### Task brief:
Produce word for word the lines of the data below running from the one that has "lc := .constructed, rows" to the one that has "0x0022, 0x4022] ++", inclusive, and no others.

### Extracted records:
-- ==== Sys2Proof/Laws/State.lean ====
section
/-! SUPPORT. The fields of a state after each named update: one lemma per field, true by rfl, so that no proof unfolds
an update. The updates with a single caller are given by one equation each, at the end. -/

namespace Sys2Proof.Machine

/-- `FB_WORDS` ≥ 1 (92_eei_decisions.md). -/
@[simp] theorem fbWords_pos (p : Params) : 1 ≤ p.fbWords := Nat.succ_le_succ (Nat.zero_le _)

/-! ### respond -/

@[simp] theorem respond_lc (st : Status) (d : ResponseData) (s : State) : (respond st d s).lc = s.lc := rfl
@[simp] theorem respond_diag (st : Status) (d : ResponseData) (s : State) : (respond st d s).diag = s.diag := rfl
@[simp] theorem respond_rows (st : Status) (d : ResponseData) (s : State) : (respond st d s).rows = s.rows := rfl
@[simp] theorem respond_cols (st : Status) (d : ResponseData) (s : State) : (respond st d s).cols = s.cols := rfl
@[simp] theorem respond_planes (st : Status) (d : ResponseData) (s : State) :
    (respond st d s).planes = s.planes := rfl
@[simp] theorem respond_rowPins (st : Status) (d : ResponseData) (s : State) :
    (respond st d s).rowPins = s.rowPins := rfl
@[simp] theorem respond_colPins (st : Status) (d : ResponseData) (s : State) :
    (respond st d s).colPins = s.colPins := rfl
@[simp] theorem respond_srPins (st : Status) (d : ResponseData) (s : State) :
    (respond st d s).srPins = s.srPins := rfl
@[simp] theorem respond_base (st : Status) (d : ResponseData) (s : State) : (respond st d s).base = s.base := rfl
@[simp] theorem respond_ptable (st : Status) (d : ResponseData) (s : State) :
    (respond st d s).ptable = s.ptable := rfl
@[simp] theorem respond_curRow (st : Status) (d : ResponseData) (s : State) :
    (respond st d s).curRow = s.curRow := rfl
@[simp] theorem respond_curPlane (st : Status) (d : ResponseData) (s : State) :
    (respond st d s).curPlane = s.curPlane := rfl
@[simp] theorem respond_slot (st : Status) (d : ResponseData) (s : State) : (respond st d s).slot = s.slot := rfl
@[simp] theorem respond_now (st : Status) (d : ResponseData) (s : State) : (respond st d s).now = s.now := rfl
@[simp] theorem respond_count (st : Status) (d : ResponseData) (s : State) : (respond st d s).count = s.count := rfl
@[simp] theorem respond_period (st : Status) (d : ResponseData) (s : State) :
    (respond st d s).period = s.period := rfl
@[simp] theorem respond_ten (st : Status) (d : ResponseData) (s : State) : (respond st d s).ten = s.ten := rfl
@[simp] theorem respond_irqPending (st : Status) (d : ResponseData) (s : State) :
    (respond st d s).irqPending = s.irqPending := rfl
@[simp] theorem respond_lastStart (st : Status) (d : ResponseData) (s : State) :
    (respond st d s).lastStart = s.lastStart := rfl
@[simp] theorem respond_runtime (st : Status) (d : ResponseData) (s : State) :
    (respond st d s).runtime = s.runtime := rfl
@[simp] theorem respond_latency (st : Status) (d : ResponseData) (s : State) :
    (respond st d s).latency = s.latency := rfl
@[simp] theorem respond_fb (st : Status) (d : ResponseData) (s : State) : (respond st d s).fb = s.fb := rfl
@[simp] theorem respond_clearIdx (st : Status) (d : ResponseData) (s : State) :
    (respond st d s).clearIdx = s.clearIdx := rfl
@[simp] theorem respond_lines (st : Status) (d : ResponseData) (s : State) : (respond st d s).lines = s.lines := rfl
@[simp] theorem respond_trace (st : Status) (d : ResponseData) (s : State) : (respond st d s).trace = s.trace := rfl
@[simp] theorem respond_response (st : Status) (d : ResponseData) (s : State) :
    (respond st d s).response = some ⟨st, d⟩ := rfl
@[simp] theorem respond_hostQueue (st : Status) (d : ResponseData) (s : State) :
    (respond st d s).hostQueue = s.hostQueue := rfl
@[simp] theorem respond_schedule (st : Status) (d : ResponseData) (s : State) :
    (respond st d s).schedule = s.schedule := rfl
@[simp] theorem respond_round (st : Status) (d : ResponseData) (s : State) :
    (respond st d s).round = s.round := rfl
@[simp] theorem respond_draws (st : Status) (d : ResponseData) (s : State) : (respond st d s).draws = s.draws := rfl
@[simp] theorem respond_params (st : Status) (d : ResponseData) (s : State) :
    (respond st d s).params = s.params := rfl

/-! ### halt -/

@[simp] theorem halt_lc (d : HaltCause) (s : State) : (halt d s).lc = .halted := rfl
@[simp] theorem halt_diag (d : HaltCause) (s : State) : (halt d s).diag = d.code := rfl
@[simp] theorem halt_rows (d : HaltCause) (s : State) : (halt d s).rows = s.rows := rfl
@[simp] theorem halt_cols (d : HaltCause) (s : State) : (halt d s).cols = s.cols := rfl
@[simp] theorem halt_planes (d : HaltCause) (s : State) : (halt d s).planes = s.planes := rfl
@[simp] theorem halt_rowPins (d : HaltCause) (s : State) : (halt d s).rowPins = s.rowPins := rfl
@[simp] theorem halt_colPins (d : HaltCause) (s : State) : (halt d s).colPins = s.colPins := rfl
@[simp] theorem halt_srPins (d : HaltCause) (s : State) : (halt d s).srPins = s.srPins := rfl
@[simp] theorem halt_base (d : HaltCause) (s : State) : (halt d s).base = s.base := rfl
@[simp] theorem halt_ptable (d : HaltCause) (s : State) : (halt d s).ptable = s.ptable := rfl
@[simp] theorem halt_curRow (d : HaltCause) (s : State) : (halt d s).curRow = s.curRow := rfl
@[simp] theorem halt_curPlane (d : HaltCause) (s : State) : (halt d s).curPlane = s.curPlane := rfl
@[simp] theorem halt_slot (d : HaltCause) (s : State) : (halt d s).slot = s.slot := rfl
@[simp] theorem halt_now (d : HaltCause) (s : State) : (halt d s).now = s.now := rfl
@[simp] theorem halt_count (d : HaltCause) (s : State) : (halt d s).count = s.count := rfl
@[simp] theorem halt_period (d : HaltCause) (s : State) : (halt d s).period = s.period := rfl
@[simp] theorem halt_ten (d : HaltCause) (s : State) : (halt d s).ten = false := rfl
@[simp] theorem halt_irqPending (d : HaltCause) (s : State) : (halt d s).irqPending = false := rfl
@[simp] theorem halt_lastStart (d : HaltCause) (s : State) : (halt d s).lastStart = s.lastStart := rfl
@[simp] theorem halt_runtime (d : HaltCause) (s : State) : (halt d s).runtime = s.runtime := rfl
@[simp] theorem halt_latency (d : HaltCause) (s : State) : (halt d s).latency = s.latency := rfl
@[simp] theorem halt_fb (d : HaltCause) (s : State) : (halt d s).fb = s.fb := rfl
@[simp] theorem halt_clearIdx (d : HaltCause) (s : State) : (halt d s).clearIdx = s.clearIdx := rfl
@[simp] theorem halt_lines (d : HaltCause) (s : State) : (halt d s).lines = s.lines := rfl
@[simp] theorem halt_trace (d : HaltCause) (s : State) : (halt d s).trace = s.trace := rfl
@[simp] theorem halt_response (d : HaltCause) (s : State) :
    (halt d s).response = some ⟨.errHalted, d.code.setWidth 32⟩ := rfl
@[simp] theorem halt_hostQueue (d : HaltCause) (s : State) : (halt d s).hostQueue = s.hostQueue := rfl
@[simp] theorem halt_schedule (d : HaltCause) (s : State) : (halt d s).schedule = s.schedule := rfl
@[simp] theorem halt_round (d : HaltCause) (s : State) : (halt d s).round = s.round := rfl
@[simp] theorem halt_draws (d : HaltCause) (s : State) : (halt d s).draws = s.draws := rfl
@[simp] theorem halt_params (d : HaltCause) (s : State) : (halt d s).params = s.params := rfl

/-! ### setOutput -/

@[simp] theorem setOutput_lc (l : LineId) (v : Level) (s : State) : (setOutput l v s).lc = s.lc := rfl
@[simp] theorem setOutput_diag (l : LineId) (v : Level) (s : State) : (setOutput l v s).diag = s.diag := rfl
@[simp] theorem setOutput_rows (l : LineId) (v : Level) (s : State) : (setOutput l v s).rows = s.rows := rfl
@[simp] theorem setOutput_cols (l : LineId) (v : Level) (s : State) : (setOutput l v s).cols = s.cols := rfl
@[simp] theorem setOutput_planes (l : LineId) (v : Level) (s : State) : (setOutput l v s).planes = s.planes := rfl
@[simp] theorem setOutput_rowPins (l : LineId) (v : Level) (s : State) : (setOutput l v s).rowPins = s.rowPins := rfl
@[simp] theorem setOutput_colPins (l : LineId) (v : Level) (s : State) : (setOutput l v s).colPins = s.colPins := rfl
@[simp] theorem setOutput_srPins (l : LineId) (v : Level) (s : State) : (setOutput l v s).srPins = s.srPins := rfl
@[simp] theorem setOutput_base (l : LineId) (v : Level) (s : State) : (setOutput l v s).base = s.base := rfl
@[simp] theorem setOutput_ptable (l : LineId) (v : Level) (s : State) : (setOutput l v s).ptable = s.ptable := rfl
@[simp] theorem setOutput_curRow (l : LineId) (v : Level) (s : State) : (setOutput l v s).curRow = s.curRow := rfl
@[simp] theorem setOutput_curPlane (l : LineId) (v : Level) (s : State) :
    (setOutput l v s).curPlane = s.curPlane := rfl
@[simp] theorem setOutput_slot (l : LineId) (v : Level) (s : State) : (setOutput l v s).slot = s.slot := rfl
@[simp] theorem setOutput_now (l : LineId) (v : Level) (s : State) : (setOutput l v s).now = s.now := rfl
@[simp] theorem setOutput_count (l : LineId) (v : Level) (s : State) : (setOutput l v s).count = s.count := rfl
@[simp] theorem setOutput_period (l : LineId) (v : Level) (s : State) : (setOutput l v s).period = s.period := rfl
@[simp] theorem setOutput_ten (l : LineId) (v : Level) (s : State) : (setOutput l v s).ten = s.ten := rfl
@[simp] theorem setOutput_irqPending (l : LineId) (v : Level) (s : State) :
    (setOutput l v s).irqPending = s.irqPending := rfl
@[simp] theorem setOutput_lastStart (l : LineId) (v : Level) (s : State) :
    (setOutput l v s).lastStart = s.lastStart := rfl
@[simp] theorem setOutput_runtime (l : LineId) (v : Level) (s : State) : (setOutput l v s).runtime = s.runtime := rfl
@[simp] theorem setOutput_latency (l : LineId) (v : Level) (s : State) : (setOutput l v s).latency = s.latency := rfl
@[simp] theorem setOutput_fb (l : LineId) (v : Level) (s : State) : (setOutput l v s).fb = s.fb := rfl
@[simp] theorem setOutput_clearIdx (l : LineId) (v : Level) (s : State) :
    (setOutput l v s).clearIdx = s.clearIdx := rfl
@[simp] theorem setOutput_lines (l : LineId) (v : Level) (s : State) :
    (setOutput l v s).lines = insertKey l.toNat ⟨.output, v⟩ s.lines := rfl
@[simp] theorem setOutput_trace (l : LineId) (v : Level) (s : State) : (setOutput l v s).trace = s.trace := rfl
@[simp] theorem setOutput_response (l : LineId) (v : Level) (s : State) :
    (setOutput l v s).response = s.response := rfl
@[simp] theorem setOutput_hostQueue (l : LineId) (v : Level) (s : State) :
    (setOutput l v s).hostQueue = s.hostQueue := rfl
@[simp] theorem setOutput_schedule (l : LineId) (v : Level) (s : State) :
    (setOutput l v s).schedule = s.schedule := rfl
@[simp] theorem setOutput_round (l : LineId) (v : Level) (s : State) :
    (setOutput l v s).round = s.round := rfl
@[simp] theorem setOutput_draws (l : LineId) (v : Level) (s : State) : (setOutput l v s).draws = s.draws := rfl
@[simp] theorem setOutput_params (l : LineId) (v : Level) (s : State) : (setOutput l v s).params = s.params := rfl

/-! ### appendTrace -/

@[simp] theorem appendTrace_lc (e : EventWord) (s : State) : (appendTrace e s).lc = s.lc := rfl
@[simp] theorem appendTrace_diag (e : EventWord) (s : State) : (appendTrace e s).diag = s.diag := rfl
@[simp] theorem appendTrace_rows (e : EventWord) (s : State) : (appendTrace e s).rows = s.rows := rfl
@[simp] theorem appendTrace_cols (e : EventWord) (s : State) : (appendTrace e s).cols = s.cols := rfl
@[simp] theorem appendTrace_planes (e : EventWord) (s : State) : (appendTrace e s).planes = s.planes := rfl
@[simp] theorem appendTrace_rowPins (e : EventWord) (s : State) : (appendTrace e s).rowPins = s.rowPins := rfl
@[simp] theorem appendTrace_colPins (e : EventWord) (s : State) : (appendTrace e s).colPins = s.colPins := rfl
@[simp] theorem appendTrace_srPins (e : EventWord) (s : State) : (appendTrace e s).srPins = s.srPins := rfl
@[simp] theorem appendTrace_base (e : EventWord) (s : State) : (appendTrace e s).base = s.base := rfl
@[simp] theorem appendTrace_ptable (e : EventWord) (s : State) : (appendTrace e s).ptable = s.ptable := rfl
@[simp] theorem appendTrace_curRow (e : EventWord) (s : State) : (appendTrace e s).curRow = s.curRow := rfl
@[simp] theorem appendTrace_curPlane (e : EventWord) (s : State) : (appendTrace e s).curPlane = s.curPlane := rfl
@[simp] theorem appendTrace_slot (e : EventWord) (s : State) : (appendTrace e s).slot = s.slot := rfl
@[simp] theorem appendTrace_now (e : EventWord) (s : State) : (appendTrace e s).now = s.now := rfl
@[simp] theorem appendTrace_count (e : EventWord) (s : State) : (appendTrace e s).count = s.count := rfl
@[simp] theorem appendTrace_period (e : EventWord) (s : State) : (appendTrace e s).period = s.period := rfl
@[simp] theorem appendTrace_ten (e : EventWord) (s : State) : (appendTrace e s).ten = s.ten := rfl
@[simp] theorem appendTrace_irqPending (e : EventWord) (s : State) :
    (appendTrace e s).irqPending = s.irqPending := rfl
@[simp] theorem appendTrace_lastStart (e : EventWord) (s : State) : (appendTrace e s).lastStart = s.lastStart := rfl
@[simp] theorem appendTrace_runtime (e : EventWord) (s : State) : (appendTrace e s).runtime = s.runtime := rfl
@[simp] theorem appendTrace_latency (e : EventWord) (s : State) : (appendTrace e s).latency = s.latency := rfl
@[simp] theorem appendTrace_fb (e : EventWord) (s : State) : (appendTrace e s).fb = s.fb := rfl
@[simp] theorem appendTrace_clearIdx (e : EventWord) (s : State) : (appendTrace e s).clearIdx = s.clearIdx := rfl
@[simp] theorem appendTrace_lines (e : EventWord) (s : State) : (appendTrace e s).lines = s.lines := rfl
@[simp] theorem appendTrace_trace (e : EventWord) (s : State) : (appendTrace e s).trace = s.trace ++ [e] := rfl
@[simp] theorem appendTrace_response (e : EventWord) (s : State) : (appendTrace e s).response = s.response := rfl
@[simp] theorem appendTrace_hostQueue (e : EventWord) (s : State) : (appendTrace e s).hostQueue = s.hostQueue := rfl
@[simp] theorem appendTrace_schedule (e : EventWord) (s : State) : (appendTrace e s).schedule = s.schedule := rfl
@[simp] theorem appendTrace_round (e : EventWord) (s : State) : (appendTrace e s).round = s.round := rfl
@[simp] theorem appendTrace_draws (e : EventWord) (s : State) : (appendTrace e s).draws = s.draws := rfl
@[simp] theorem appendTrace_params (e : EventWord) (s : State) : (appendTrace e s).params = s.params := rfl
* * *
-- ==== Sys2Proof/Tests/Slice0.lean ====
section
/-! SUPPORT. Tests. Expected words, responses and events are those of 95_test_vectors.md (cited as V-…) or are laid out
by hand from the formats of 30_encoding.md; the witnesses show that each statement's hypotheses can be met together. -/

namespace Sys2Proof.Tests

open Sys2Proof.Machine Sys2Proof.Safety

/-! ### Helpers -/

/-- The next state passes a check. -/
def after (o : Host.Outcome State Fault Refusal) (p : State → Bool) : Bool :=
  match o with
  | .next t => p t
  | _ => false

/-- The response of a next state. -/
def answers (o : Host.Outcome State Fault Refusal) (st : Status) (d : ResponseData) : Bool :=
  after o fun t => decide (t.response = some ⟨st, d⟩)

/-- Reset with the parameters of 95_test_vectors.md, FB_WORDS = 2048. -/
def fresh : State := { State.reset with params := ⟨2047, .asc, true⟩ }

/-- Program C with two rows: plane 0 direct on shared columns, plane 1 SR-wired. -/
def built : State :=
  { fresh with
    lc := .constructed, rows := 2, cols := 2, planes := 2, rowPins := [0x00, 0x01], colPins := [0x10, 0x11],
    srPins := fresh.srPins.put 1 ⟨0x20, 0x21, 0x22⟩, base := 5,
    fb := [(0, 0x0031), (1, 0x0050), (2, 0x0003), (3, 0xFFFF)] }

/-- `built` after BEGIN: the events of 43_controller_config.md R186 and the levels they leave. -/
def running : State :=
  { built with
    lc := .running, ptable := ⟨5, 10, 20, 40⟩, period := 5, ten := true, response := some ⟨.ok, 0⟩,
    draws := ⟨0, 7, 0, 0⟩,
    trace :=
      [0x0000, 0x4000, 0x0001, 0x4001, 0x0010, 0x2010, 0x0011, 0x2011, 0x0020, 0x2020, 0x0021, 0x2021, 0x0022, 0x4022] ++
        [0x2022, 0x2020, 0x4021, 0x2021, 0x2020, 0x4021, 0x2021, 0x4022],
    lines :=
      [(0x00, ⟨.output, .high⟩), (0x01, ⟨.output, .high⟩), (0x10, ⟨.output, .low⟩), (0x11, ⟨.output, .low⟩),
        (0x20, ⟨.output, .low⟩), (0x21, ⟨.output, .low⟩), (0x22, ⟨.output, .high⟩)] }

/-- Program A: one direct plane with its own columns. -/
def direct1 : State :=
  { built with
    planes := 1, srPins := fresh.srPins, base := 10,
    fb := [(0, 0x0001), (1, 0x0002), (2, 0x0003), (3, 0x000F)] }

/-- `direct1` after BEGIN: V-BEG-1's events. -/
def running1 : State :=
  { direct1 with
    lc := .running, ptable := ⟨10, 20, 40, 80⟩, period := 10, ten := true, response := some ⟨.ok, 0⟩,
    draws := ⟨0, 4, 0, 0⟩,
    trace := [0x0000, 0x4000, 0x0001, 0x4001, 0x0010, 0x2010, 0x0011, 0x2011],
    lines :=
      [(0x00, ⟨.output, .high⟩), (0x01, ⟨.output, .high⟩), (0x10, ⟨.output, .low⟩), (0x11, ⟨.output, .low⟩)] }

### Task result:
    lc := .constructed, rows := 2, cols := 2, planes := 2, rowPins := [0x00, 0x01], colPins := [0x10, 0x11],
    srPins := fresh.srPins.put 1 ⟨0x20, 0x21, 0x22⟩, base := 5,
    fb := [(0, 0x0031), (1, 0x0050), (2, 0x0003), (3, 0xFFFF)] }

/-- `built` after BEGIN: the events of 43_controller_config.md R186 and the levels they leave. -/
def running : State :=
  { built with
    lc := .running, ptable := ⟨5, 10, 20, 40⟩, period := 5, ten := true, response := some ⟨.ok, 0⟩,
    draws := ⟨0, 7, 0, 0⟩,
    trace :=
      [0x0000, 0x4000, 0x0001, 0x4001, 0x0010, 0x2010, 0x0011, 0x2011, 0x0020, 0x2020, 0x0021, 0x2021, 0x0022, 0x4022] ++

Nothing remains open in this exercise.